5. Add what you just found in the last step to your list of knowns.

Check to see if you have found the answer. If not, repeat the previous two steps until you are done.

Here's how I generally work a projectile motion problem:

There's actually two different types of problems which fit under the category of projectile motion.  The first, and easier type, is called a cliff problem.  In it, an object rolls, is pushed, or somehow goes off of a cliff.  It has an initial horizontal velocity, which sometimes is given to you (and sometimes you must find it- hahaha).  Since it went straight off a cliff, it generally has no initial vertical velocity.  Instead it accelerates downward at the rate of 9.8 meters per second squared.  As a quick refresher on acceleration, that means that for every second which passes, the velocity downward increases by 9.8 m/s.  Cool, huh?  Therefore knowing time and the acceleration can tell you the velocity at any point.
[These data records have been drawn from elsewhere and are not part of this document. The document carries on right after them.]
/-- Settles O53: a command runs on its unit alone, a stream symbol on DEC alone, and each only appends to that unit's sink. -/
theorem sinksOnlyGrow : Obligations.SinksOnlyGrow := by
  intro i s t hstart hdec hwinit ht
  by_cases hi : i.slot 0 = .command
  · cases htarget : s.target with
    | enc =>
      have h : s.enc.answered.Begins s.enc.snk := List.prefix_rfl
      rw [exec_of_enc hi htarget] at ht
      obtain ⟨e, he, rfl⟩ := (h.encOp hstart hwinit).of_next ht
      exact ⟨he, List.prefix_rfl⟩
    | dec =>
      have h : s.dec.answered.Begins s.dec.snk := List.prefix_rfl
      rw [exec_of_dec hi htarget] at ht
      obtain ⟨d, hd, rfl⟩ := (h.decOp hdec).of_next ht
      exact ⟨List.prefix_rfl, hd⟩
  · obtain ⟨r, hr, hgrow⟩ := exec_symbol_begins hi s
    rw [hr] at ht
    obtain ⟨d, hd, rfl⟩ := hgrow.of_next ht
    exact ⟨List.prefix_rfl, hd⟩

end Sys2Proof.Machine
end

section
/-! PROOF. The encodings: decoder and encoder of every slot against each other, the command words, and the step that runs them
(30_encoding.md). -/

namespace Sys2Proof

/-! ### Bits at the front of a slot -/

/-- A slot's first bits are the digits of the value read from them. -/
theorem takeValue_eq_ok_iff_natBits {n v : Nat} {bits rest : List Bool} :
    takeValue n bits = .ok (v, rest) ↔ v < 2 ^ n ∧ natBits n v ++ rest = bits := by
  constructor
  · intro h
    obtain ⟨hl, hr⟩ := takeValue_eq_ok.1 h
    obtain ⟨rfl, rfl⟩ := Prod.mk.inj hr
    have hlen := List.length_take_of_le hl
    refine ⟨?_, by rw [natBits_bitsToNat_of_length hlen, List.take_append_drop]⟩
    have hlt := bitsToNat_lt (bits.take n)
    rwa [hlen] at hlt
  · rintro ⟨hv, rfl⟩
    exact takeValue_natBits hv rest

/-- A slot of `n` bits that reads the value `v` as `f v` holds `i` where its bits are the digits of a value read as `i`. -/
theorem map_takeValue_eq_ok {n : Nat} {f : Nat → Instr} {i : Instr} {bits rest : List Bool} :
    ((takeValue n bits).map fun r => (f r.1, r.2)) = .ok (i, rest) ↔ ∃ v < 2 ^ n, natBits n v ++ rest = bits ∧ f v = i := by
  constructor
  · intro h
    cases ht : takeValue n bits with
    | error e => rw [ht] at h; cases h
    | ok r =>
      rw [ht] at h
      cases h
      obtain ⟨hv, hbits⟩ := takeValue_eq_ok_iff_natBits.1 ht
      exact ⟨r.1, hv, hbits, rfl⟩
  · rintro ⟨v, hv, hbits, rfl⟩
    rw [takeValue_eq_ok_iff_natBits.2 ⟨hv, hbits⟩]
    rfl

section
variable {i : Instr} {bits rest : List Bool}

theorem decode_header_eq_ok :
    decode .header bits = .ok (i, rest) ↔ ∃ v < 2 ^ 2, natBits 2 v ++ rest = bits ∧ decodeHeader v = i :=
  map_takeValue_eq_ok

theorem decode_marker_eq_ok :
    decode .marker bits = .ok (i, rest) ↔ ∃ v < 2 ^ 16, natBits 16 v ++ rest = bits ∧ decodeMarker v = i :=
  map_takeValue_eq_ok

theorem decode_command_eq_ok :
    decode .command bits = .ok (i, rest) ↔
      ∃ v < 2 ^ 44, natBits 44 v ++ rest = bits ∧ decodeCommand (BitVec.ofNat 44 v) = i :=
  map_takeValue_eq_ok (f := fun v => decodeCommand (BitVec.ofNat 44 v))

/-- A data slot has the width of a codeword format and holds a symbol of that format (R82). -/
theorem decode_data_eq_ok {w next : Nat} :
    decode (.data w next) bits = .ok (i, rest) ↔ ∃ f : CwFormat, w = f.width ∧ ∃ v < 2 ^ f.width,
      natBits f.width v ++ rest = bits ∧ f.instr (classify next (BitVec.ofNat f.width v)) = i := by
  simp only [← Machine.CwFormat.ofWidth_eq_some, decode]
  cases CwFormat.ofWidth w with
  | none => simp
  | some f =>
    simp only [Option.some.injEq, exists_eq_left']
    exact map_takeValue_eq_ok (f := fun v => f.instr (classify next (BitVec.ofNat f.width v)))

end

/-! ### The classes of a codeword (R82) -/

/-- The value a codeword of a class is written as. -/
def CwClass.value {w : Nat} : CwClass w → Nat
  | .eos => 256
  | .rstmark => 257
  | .lit byte => byte.toNat
  | .ref code | .kwkwk code => code.toNat

/-- A class's row condition: REF is a registered code below NEXT, KWKWK one that is not. -/
def CwClass.Fits {w : Nat} (next : Nat) : CwClass w → Prop
  | .eos | .rstmark | .lit _ => True
  | .ref code => 258 ≤ code.toNat ∧ code.toNat < next
  | .kwkwk code => 258 ≤ code.toNat ∧ next ≤ code.toNat

/-- A codeword is of the one class whose condition it meets and whose value it has. -/
theorem classify_eq_iff {w next : Nat} {code : BitVec w} {c : CwClass w} :
    classify next code = c ↔ c.Fits next ∧ c.value = code.toNat := by
  unfold classify Config.codeEos Config.codeRst
  constructor
  · rintro rfl
    split
    · next h => exact ⟨trivial, h.symm⟩
    · split
      · next h => exact ⟨trivial, h.symm⟩
      · split
        · next h => exact ⟨trivial, by simpa [CwClass.value] using h⟩
        · split
          · exact ⟨⟨by omega, ‹_›⟩, rfl⟩
          · exact ⟨⟨by omega, by omega⟩, rfl⟩
  · rintro ⟨hfit, hv⟩
    cases c with
    | eos => exact if_pos hv.symm
    | rstmark =>
      obtain hv : 257 = code.toNat := hv
      rw [if_neg (by omega), if_pos hv.symm]
    | lit byte =>
      obtain hv : byte.toNat = code.toNat := hv
      have hlt := byte.isLt
      rw [if_neg (by omega), if_neg (by omega), if_pos (by omega), ← hv, BitVec.ofNat_toNat, BitVec.setWidth_eq]
    | ref x =>
      obtain rfl : x = code := BitVec.eq_of_toNat_eq hv
      obtain ⟨hfirst, hnext⟩ := hfit
      rw [if_neg (by omega), if_neg (by omega), if_neg (by omega), if_pos hnext]
    | kwkwk x =>
      obtain rfl : x = code := BitVec.eq_of_toNat_eq hv
      obtain ⟨hfirst, hnext⟩ := hfit
      rw [if_neg (by omega), if_neg (by omega), if_neg (by omega), if_neg (by omega)]

theorem CwFormat.instr_value (f : CwFormat) (c : CwClass f.width) : (f.instr c).value = c.value := by
  cases f <;> cases c <;> rfl

/-- The two halves of a codeword row's condition, said of the symbol, are its class's condition. -/
theorem CwFormat.instr_wf_and_fitsNext (f : CwFormat) (c : CwClass f.width) (next : Nat) :
    (WellFormed (f.instr c) ∧ (f.instr c).fitsNext next = true) ↔ c.Fits next := by
  cases f <;> cases c <;>
    simp [CwFormat.instr, CwFormat.eos, CwFormat.rstmark, CwFormat.lit, CwFormat.ref, CwFormat.kwkwk, CwClass.Fits,
      WellFormed, Instr.wf, Instr.fitsNext]

/-- Every class's value fits the format's width. -/
theorem CwFormat.class_value_lt (f : CwFormat) (c : CwClass f.width) : c.value < 2 ^ f.width := by
  have h9 : 2 ^ 9 ≤ 2 ^ f.width := Nat.pow_le_pow_right (by decide) (Machine.CwFormat.width_bounds f).1
  cases c with
  | eos | rstmark => exact lt_of_lt_of_le (by simp [CwClass.value]) h9
  | lit byte => exact byte.isLt.trans (lt_of_lt_of_le (by decide) h9)
  | ref code | kwkwk code => exact code.isLt

theorem CwFormat.encode_instr (f : CwFormat) (c : CwClass f.width) : encode (f.instr c) = natBits f.width c.value := by
  rw [encode, f.instr_width, f.instr_value]

/-- A codeword symbol whose row condition holds is read back from its encoding. -/
theorem decode_encode_codeword {w next : Nat} {f : CwFormat} {i : Instr} {rest : List Bool} (hf : CwFormat.ofWidth w = some f)
    (c : CwClass f.width) (hi : i = f.instr c) (hwf : WellFormed i) (hfit : i.fitsNext next = true) :
    decode (.data w next) (encode i ++ rest) = .ok (i, rest) := by
  subst hi
  have hlt := f.class_value_lt c
  have hc : c.Fits next := (f.instr_wf_and_fitsNext c next).1 ⟨hwf, hfit⟩
  refine decode_data_eq_ok.2 ⟨f, Machine.CwFormat.ofWidth_eq_some.1 hf, c.value, hlt, ?_, congrArg f.instr ?_⟩
  · rw [f.encode_instr]
  · rw [classify_eq_iff, BitVec.toNat_ofNat, Nat.mod_eq_of_lt hlt]
    exact ⟨hc, rfl⟩

/-! ### The marker slot (R83) -/

/-- Every value but 256 is read as itself. -/
theorem decodeMarker_toNat {value : BitVec 16} (h : value.toNat ≠ Config.codeEos) :
    decodeMarker value.toNat = .mk16Rstmark value := by
  rw [decodeMarker, if_neg h, BitVec.ofNat_toNat, BitVec.setWidth_eq]

/-! ### Command words: the fields, each read at its place (R100) -/

@[simp] theorem cmdOpsel_cmdWord (o : BitVec 4) (w : BitVec 6) (m : BitVec 2) (v : BitVec 32) :
    cmdOpsel (cmdWord o w m v) = o := by
  simp (disch := decide) only [cmdOpsel, cmdWord, BitVec.extractLsb'_append_eq_of_le, BitVec.extractLsb'_eq_self, Nat.reduceSub]

@[simp] theorem cmdArgw_cmdWord (o : BitVec 4) (w : BitVec 6) (m : BitVec 2) (v : BitVec 32) :
    cmdArgw (cmdWord o w m v) = w := by
  simp (disch := decide) only [cmdArgw, cmdWord, BitVec.extractLsb'_append_eq_of_add_le, BitVec.extractLsb'_append_eq_of_le,
    BitVec.extractLsb'_eq_self, Nat.reduceSub]

@[simp] theorem cmdArgm_cmdWord (o : BitVec 4) (w : BitVec 6) (m : BitVec 2) (v : BitVec 32) :
    cmdArgm (cmdWord o w m v) = m := by
  simp (disch := decide) only [cmdArgm, cmdWord, BitVec.extractLsb'_append_eq_of_add_le, BitVec.extractLsb'_append_eq_of_le,
    BitVec.extractLsb'_eq_self, Nat.reduceSub]

@[simp] theorem cmdArgv_cmdWord (o : BitVec 4) (w : BitVec 6) (m : BitVec 2) (v : BitVec 32) :
    cmdArgv (cmdWord o w m v) = v := by
  simp (disch := decide) only [cmdArgv, cmdWord, BitVec.extractLsb'_append_eq_of_add_le, BitVec.extractLsb'_eq_self]

/-- Every operand of a command is legal as an encoding. -/
theorem decodeCommand_wellFormed (cmd : BitVec 44) : WellFormed (decodeCommand cmd) := by
  unfold decodeCommand; split <;> rfl

/-- A command word's 44 digits are read back as the word. -/
theorem decode_command_word {cmd : BitVec 44} {i : Instr} (h : decodeCommand cmd = i) (rest : List Bool) :
    decode .command (natBits 44 cmd.toNat ++ rest) = .ok (i, rest) :=
  decode_command_eq_ok.2 ⟨cmd.toNat, cmd.isLt, rfl, by rwa [BitVec.ofNat_toNat, BitVec.setWidth_eq]⟩

/-- Settles O13: OPSEL alone chooses the operation, which takes the fields it names. -/
theorem commandWordsDecodeByOpsel : Obligations.CommandWordsDecodeByOpsel := by
  intro w m v
  simp [decodeCommand]

/-- Settles O11, slot by slot: what a slot reads from an instruction's value is that instruction. -/
theorem decodeOfEncodeIsTheInstruction : Obligations.DecodeOfEncodeIsTheInstruction := by
  intro i next rest hwf hfit
  cases i
  case hdrNone | hdrReset | hdrMonitor | hdrIllegal => exact decode_header_eq_ok.2 ⟨_, by decide, rfl, rfl⟩
  case cw9Eos | cw10Eos | cw11Eos | cw12Eos | cw13Eos | cw14Eos | cw15Eos | cw16Eos =>
    exact decode_encode_codeword rfl .eos rfl hwf hfit
  case cw9Rstmark | cw10Rstmark | cw11Rstmark | cw12Rstmark | cw13Rstmark | cw14Rstmark | cw15Rstmark | cw16Rstmark =>
    exact decode_encode_codeword rfl .rstmark rfl hwf hfit
  case cw9Lit b | cw10Lit b | cw11Lit b | cw12Lit b | cw13Lit b | cw14Lit b | cw15Lit b | cw16Lit b =>
    exact decode_encode_codeword rfl (.lit b) rfl hwf hfit
  case cw9Ref c | cw10Ref c | cw11Ref c | cw12Ref c | cw13Ref c | cw14Ref c | cw15Ref c | cw16Ref c =>
    exact decode_encode_codeword rfl (.ref c) rfl hwf hfit
  case cw9Kwkwk c | cw10Kwkwk c | cw11Kwkwk c | cw12Kwkwk c | cw13Kwkwk c | cw14Kwkwk c | cw15Kwkwk c | cw16Kwkwk c =>
    exact decode_encode_codeword rfl (.kwkwk c) rfl hwf hfit
  case mk16Eos => exact decode_marker_eq_ok.2 ⟨256, by decide, rfl, rfl⟩
  case mk16Rstmark value =>
    exact decode_marker_eq_ok.2 ⟨value.toNat, value.isLt, rfl, decodeMarker_toNat (of_decide_eq_true hwf)⟩
  all_goals exact decode_command_word (by simp [decodeCommand]) rest

/-- Settles O12: a slot's bits are the digits of the value read, and the symbol of that value is written as it. -/
theorem encodeOfDecodeIsTheSymbolBits : Obligations.EncodeOfDecodeIsTheSymbolBits := by
  refine fun bits i rest => ⟨fun h => ?_, fun h => ?_, fun w next h => ?_⟩
  · obtain ⟨v, hv, rfl, rfl⟩ := decode_header_eq_ok.1 h
    interval_cases v <;> exact ⟨rfl, rfl, rfl⟩
  · obtain ⟨v, hv, rfl, rfl⟩ := decode_marker_eq_ok.1 h
    unfold decodeMarker
    split
    · next h => subst h; exact ⟨rfl, rfl, rfl⟩
    · next h =>
      have hval : (BitVec.ofNat 16 v).toNat = v := by rw [BitVec.toNat_ofNat, Nat.mod_eq_of_lt hv]
      exact ⟨congrArg (natBits 16 · ++ rest) hval, decide_eq_true (by rwa [hval]), rfl⟩
  · obtain ⟨f, rfl, v, hv, rfl, rfl⟩ := decode_data_eq_ok.1 h
    obtain ⟨hfits, hval⟩ := classify_eq_iff.1 (rfl : classify next (BitVec.ofNat f.width v) = _)
    obtain ⟨hwf, hfit⟩ := (f.instr_wf_and_fitsNext _ next).2 hfits
    rw [BitVec.toNat_ofNat, Nat.mod_eq_of_lt hv] at hval
    exact ⟨by rw [f.encode_instr, hval], hwf, f.instr_slot _ next, hfit⟩

/-- Settles O6: every command word's row is well-formed, and a step on a pending word is its execution. -/
theorem stepExecutesTheDecodedCommand : Obligations.StepExecutesTheDecodedCommand := by
  intro s u cmd rest hport
  refine ⟨decodeCommand_wellFormed cmd, ?_⟩
  rw [Machine.step, hport]
  rfl

/-- Settles O10, by decoding each word. -/
theorem sampleWordsDecode : Obligations.SampleWordsDecode := by
  unfold Obligations.SampleWordsDecode
  decide

end Sys2Proof
end

section
/-! PROOF. The symbols of a slot of their own: the header and the marker slot (45_decoder.md R206; 43_width_policy.md R174). -/

namespace Sys2Proof.Machine

/-- The bits of a symbol that are there and can be counted are taken (R117, R171). -/
theorem symTake_of_le {w : Nat} (h1 : 1 ≤ w) (h2 : w ≤ 32) {d : Dec} (hl : w ≤ d.rem.length)
    (hc : d.regs.c.toNat + w < 2 ^ 64) : symTake w d = .ok () (d.taken w) := by
  rcases symTake_cases h1 h2 d with ⟨h, _⟩ | ⟨_, h, _⟩ | ⟨_, _, h⟩
  · omega
  · omega
  · exact h

/-- A decoder that is ready for a symbol takes its bits, and the symbol acts (R210). -/
theorem symData_of_ready {w : Nat} (h1 : 1 ≤ w) (h2 : w ≤ 32) {d : Dec} (h : d.Ready w) (op : Dec → Run Dec Unit) :
    symData w op d = op (d.taken w) := by
  obtain ⟨hs, hl, hc⟩ := h
  rw [symData, Dec.require_of_eq hs, symTake_of_le h1 h2 hl hc, Run.bind_ok]

/-- Fault entry of DEC outside FAULT (R240). -/
theorem Dec.raise_of_ne_fault {d : Dec} (h : d.regs.st ≠ .fault) (f : FaultCause) : d.raise f = d.faulted f := by
  rw [Dec.raise, Regs.raise_of_ne_fault h]; rfl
And that brings me to what I consider to be the key to solving these problems:  finding out time.  What I mean by time is the time it takes for the object to hit the ground after going off the cliff.  Time is the one element shared by both the horizontal and vertical sides, so by finding it out you can often bridge the gap between the two and discover the unknowns.  There are a few ways to determine this.  If you start off the problem being given the distance from the top of the cliff to the ground, then you can easily figure out the time it takes to hit the ground.  Since the initial velocity is always 0 and you know acceleration (referred to as g for gravity in the formulas) is 9.8, then you just use the equation
y  = V_yot - ¹/₂ gt² and away you go.  Of course, in some instances you are not given the distance to the ground but instead you know how far horizontally the ball travels before reaching the ground.  That's even easier to use to determine the time, for if you know the horizontal velocity you just divide that by the distance traveled, and you get the time!  Yay!!

Sometimes, you need to find the overall speed of the object, which involves both the horizontal velocity and the vertical velocity.  The way to do this is to find out the velocities of both of those separately, and then use vectors (remember those fun things).  Refer to the earlier work done on vectors to allow you to combine the velocities and come up with a total one (remember the chant:  SPEED IS THE HYPOTENUSE!!).
 

While there are other things you have to do with cliff problems, they are fairly rudimentary and shouldn't require anything more than a perfunctory understanding of the equations given.  A tad bit more difficult, however, are the ARC problems.  The only difference is that they start from the ground, go up, stop at a point, and then come down.  It is important to realize that after the object reaches the top of the arc, the rest of the problem is exactly like a cliff problem.  So there really isn't much difference is how to do the work, there's just more of it.  Remember, that at the top the vertical velocity is 0.  And also make sure to differentiate negative and positive velocity while using the equations.

Good luck, my students.  With hard work and perseverance, you will prevail.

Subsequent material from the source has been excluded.